-- ==== Sys2Proof/Machine/Control.lean ====
section
/-! DEFINITION. Control transfer (opcode 25; spec 46_control.md). Every other jump is a write of register 31 (R201). -/

namespace Sys2Proof.Machine

/-- `jnz`: condition `x[a]` and target `x[d]`, both read after the advance (R200); the target is absolute and unchecked here (R203). -/
def execJnz (d a : Reg) (s : State) : Result :=
  if isTrue (s.reg a) then .next (s.setPc (s.reg d)) else .next s

end Sys2Proof.Machine
end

◆ ◆ ◆ ◆ ◆ ◆ ◆

What the exercise asks: Transcribe every line of the records exactly, please.

Response to the task:
-- ==== Sys2Proof/Machine/Control.lean ====
section
/-! DEFINITION. Control transfer (opcode 25; spec 46_control.md). Every other jump is a write of register 31 (R201). -/

namespace Sys2Proof.Machine

/-- `jnz`: condition `x[a]` and target `x[d]`, both read after the advance (R200); the target is absolute and unchecked here (R203). -/
def execJnz (d a : Reg) (s : State) : Result :=
  if isTrue (s.reg a) then .next (s.setPc (s.reg d)) else .next s

end Sys2Proof.Machine
end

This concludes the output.